* **Exercise details**:
Copy exactly the lines of the material below that run from the one containing "creditData := 1024, creditControl" through the one containing "RETRAINING (R447). -/". Copy no other lines.

* **Raw data**:

Segment Open

/-! ## Graph versions (R109, R111, R113) -/

/-- A version that a newer one or a RETIRE has replaced and no launch holds is freed (R113, R114); a version that is newest at the
start of this slow cycle stays for the launches of the cycle (R111). -/
def Dev.pruneGraphs (d : Dev) (n : Nat) : Dev :=
  d.updSeat n fun k =>
    { k with graphs := k.graphs.filter fun g =>
        (g.live && !k.graphs.any fun h => h.graph == g.graph && decide (g.version < h.version) && h.since != d.slow)
          || d.board.any fun p => p.seat == n && p.pinned == some (g.graph, g.version) }

/-- A PUBLISH retires: its version becomes the newest (R109). The graph store keeps its bodies as records of the state; the bytes of the
save segment that hold them on the device (R108) are not modelled (DESIGN CHOICE, log 58). -/
def Dev.publish (d : Dev) (p : Place) : Dev :=
  let g := p.op.fld 0 0 2
  let v := (d.seat p.seat).graphCount.get 0 g + 1
  (d.updSeat p.seat fun k =>
    { k with graphCount := k.graphCount.put 0 g v, graphs := k.graphs ++ [⟨g, v, p.body.map fun o => (o.op, o.payload), p.op.fld 2 0 4, true, d.slow⟩] }).pruneGraphs p.seat

/-- A RETIRE retires: no version of the graph can be launched any more (R113, R114). -/
def Dev.retireGraph (d : Dev) (p : Place) : Dev :=
  (d.updSeat p.seat fun k =>
    { k with graphs := k.graphs.map fun g => if g.graph = p.op.fld 0 0 2 then { g with live := false } else g }).pruneGraphs p.seat

/-! ## Retirement (R157, R160) -/

/-- The word that holds DEST, for the operations that have one (R99, R100). -/
def destWord (opcode : Nat) : Nat :=
  match opcode with
  | 0x62 => 2 | 0x70 => 5 | 0x7F => 3 | _ => 1

/-- Tiles of a GATHER that its consumer has still to accept (R189). -/
def Dev.tilesInFlight (d : Dev) (p : Place) : Bool :=
  (p.op.opcode == 0x20 || p.op.opcode == 0x21) && (p.op.ref 1).kind == 1 && d.routes.any fun r =>
    r.spec.seat == p.seat && r.spec.stream == (p.op.ref 1).addr && r.queue.any fun t =>
      decide ((t.tile.sequence + 2 ^ 32 - p.op.seqBase) % 2 ^ 32 < tileCount (p.op.fld 2 0 4) (((d.table (p.op.fld 2 4 2)).map (·.dimension)).getD 1))

/-- An ALL_TO_ALL still expects blocks of other members (R467). -/
def Dev.awaitsBlocks (d : Dev) (p : Place) : Bool :=
  p.op.opcode == 0x61 && p.status == .ok &&
    decide ((d.ctx (p.seat * 16 + p.ctx)).blocks.get 0 (p.coll.getD 0) + 1 < p.op.fld 3 2 2)

/-- The operation has nothing left to do but to retire (R92, R112, R189, R464, R467): none of its requests waits on the regulator. -/
def Dev.canRetire (d : Dev) (p : Place) : Bool :=
  !d.reg.waits (.work p.id) && ((p.phase == .finished && p.unsent.isEmpty && p.unacked.isEmpty && p.unsentMsgs.isEmpty && p.prefetch.isEmpty && !d.tilesInFlight p
      && !d.awaitsBlocks p && !(p.status == .ok && d.qlk.resend.any (·.1 == p.id)))
    || d.bodyDone p)

/-- The collector of the slot's stack accepts a retirement, at most 8 in a fast cycle (R159, R160, log 53). -/
def Dev.collect (d : Dev) (p : Place) (fc : Nat) : Option Dev :=
  let k := slotStack p.slot
  let c := d.collector.get (0, 0) k
  let n := if c.1 = d.now fc then c.2 else 0
  if n < 8 then some { d with collector := d.collector.put (0, 0) k (d.now fc, n + 1) } else none

/-- CYCLES counts the core cycles of a core operation (R408): a free value, since the model has no time (log 25). -/
def Dev.countCycles (d : Dev) (p : Place) : Dev :=
  if isCoreOp p.op.opcode then
    (d.meter (p.seat * 16 + p.ctx) fun t => { t with cycles := add64 t.cycles (Config.freeNat d.free) }).tickFree
  else d
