-- ==== Sys2Proof/Machine/Link.lean ====
section
/-! DEFINITION. Quinay ports (13): cables and port states, the flit layer with retry and credits, and how messages leave and are
accepted (R442 to R460, R473, R474, R582, R583). -/

namespace Sys2Proof.Machine

/-! ## Leaves and port states (R447) -/

/-- A CASCADE leaf event with its port and module (R476, R477). -/
def Dev.qlkLeaf (d : Dev) (bit port module : Nat) : Dev :=
  ({ d with qlk := { d.qlk with infoPort := port, infoModule := module } }).setLeaf .qlk bit

/-- A port enters REFUSED with a reason: the cable is held in low-power mode again (R447, R448, R583). -/
def Dev.refusePort (d : Dev) (p reason : Nat) : Dev :=
  let d := d.updPort p fun k => { k with state := .refused, refuse := reason, lowPower := true, locked := false, replay := [], outbox := [] }
  d.qlkLeaf 0 p (d.port p).farModule

/-- The modules whose messages a port carries (R456). -/
def Dev.routed (d : Dev) (p : Nat) : List Nat := (d.qlk.route.filter fun r => r.2.testBit 7 && r.2 % 8 == p).map (·.1)

/-- A port enters UP from another state than RETRAINING: the counts of its pairs start at 0, its credits are whole (R452, R455). -/
def Dev.linkUp (d : Dev) (p : Nat) : Dev :=
  let ms := d.routed p
  let clear := fun (m : SMap Nat) => m.filter fun e => !ms.contains e.1
  let d := { d with qlk := { d.qlk with xsend := clear d.qlk.xsend, xrecv := clear d.qlk.xrecv } }
  d.updPort p fun k => { k with state := .up, refuse := 0, retrainFails := 0, nakRun := none, nakSent := false, replay := [], outbox := [],
                                creditData := 1024, creditControl := 64, freedData := 0, freedControl := 0 }

/-- An operation ends with PEER_ERROR (R456, R459, R474). -/
def Place.peerError (q : Place) : Place :=
  { q with phase := if q.phase = .retired then .retired else .finished, stall := .none,
           status := if q.status = .ok then .peerError else q.status, unacked := [], unsentMsgs := [] }

/-- The operation waits for something that the modules of a lost port were to bring: an XACK, a block or a token (R474). A dealer's
ISSUE waits without limit (R475, log 46). -/
def Dev.lostBy (d : Dev) (ms : List Nat) (p : Place) : Bool :=
  p.phase != .waiting && p.phase != .retired &&
    (p.unacked.any (fun u => ms.contains u.1) || p.unsentMsgs.any (fun u => ms.contains u.1 && p.op.opcode != 0x62)
      || (p.op.opcode == 0x61 && d.awaitsBlocks p && ms.any fun m => decide (p.op.fld 3 0 2 ≤ m) && decide (m < p.op.fld 3 0 2 + p.op.fld 3 2 2))
      || (p.op.opcode == 0x62 && p.op.fld 1 0 1 == 1 && p.phase == .running && ms.contains d.cascade.dealerIndex))

/-- A port enters DOWN (R447, R474); `leaf` tells whether it was UP or RETRAINING. -/
def Dev.linkDown (d : Dev) (p : Nat) (leaf : Bool) : Dev :=
  let ms := d.routed p
  let d := d.updPort p fun k => { k with state := .down, locked := false, replay := [], outbox := [], nakRun := none, retrainFails := 0 }
  let d := { d with board := d.board.map fun q => if d.lostBy ms q then q.peerError else q,
                    qlk := { d.qlk with resend := d.qlk.resend.filter fun r => !ms.contains r.2.1 } }
  if leaf then d.qlkLeaf 1 p (d.port p).farModule else d

/-- A port enters RETRAINING (R447). -/
def Dev.retrain (d : Dev) (p : Nat) : Dev :=
  let d := d.updPort p fun k => { k with state := .retraining, retrains := satInc32 k.retrains 1, retrainFails := 0, nakRun := none }
  d.qlkLeaf 2 p (d.port p).farModule

/-! ## Flits (R449 to R452) -/

/-- Flits of a message body (R449, R453). -/
def flitsOf (n : Nat) : Nat := ceilDiv (32 + n) 240

/-- The flits of a message that carry poisoned body bytes; 32 bytes of header stand before the body (R449, R453, log 98). -/
def poisonFlits (po : List Bool) : List Nat :=
  (List.range (flitsOf po.length)).filter fun i => ((po.drop (240 * i - 32)).take (if i = 0 then 208 else 240)).any id

/-- The last sequence accepted, as ACK gives it (R449). -/
def Port.ack (k : Port) : Nat := (k.rxSeq + 4095) % 4096

/-- `n` sequenced flits are sent: they take sequences and wait in the replay buffer (R450, R451). -/
def Port.sendFlits (k : Port) (n : Nat) : Port :=
  { k with txSeq := (k.txSeq + n) % 4096, replay := k.replay ++ (List.range n).map (fun i => (k.txSeq + i) % 4096),
           txFlits := (k.txFlits + n) % 2 ^ 64 }

/-- `n` sequenced flits are accepted (R451). -/
def Port.takeFlits (k : Port) (n : Nat) : Port :=
  { k with rxSeq := (k.rxSeq + n) % 4096, rxFlits := (k.rxFlits + n) % 2 ^ 64, nakSent := false }

/-- Frees what ACK covers (R451). -/
def Port.acked (k : Port) (ack : Nat) : Port :=
  if k.replay.contains ack then { k with replay := (k.replay.dropWhile (· != ack)).tail } else k

/-- Room for `n` more flits that are not acknowledged (R451). -/
def Port.room (k : Port) (n : Nat) : Bool := decide (k.replay.length + n ≤ 2048)

/-- A CREDIT flit returns the freed buffers (R452). -/
def Dev.sendCredit (d : Dev) (p : Nat) : Dev :=
  let k := d.port p
  if k.state != .up || !k.room 1 || k.freedData + k.freedControl == 0 then d
  else (d.updPort p fun k => { k.sendFlits 1 with freedData := 0, freedControl := 0 }).emit
    (.flit p 5 k.ack (leBytes 2 k.freedData ++ leBytes 2 k.freedControl))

Segment Closed

* **Result below**:
                                creditData := 1024, creditControl := 64, freedData := 0, freedControl := 0 }

/-- An operation ends with PEER_ERROR (R456, R459, R474). -/
def Place.peerError (q : Place) : Place :=
  { q with phase := if q.phase = .retired then .retired else .finished, stall := .none,
           status := if q.status = .ok then .peerError else q.status, unacked := [], unsentMsgs := [] }

/-- The operation waits for something that the modules of a lost port were to bring: an XACK, a block or a token (R474). A dealer's
ISSUE waits without limit (R475, log 46). -/
def Dev.lostBy (d : Dev) (ms : List Nat) (p : Place) : Bool :=
  p.phase != .waiting && p.phase != .retired &&
    (p.unacked.any (fun u => ms.contains u.1) || p.unsentMsgs.any (fun u => ms.contains u.1 && p.op.opcode != 0x62)
      || (p.op.opcode == 0x61 && d.awaitsBlocks p && ms.any fun m => decide (p.op.fld 3 0 2 ≤ m) && decide (m < p.op.fld 3 0 2 + p.op.fld 3 2 2))
      || (p.op.opcode == 0x62 && p.op.fld 1 0 1 == 1 && p.phase == .running && ms.contains d.cascade.dealerIndex))

/-- A port enters DOWN (R447, R474); `leaf` tells whether it was UP or RETRAINING. -/
def Dev.linkDown (d : Dev) (p : Nat) (leaf : Bool) : Dev :=
  let ms := d.routed p
  let d := d.updPort p fun k => { k with state := .down, locked := false, replay := [], outbox := [], nakRun := none, retrainFails := 0 }
  let d := { d with board := d.board.map fun q => if d.lostBy ms q then q.peerError else q,
                    qlk := { d.qlk with resend := d.qlk.resend.filter fun r => !ms.contains r.2.1 } }
  if leaf then d.qlkLeaf 1 p (d.port p).farModule else d

/-- A port enters RETRAINING (R447). -/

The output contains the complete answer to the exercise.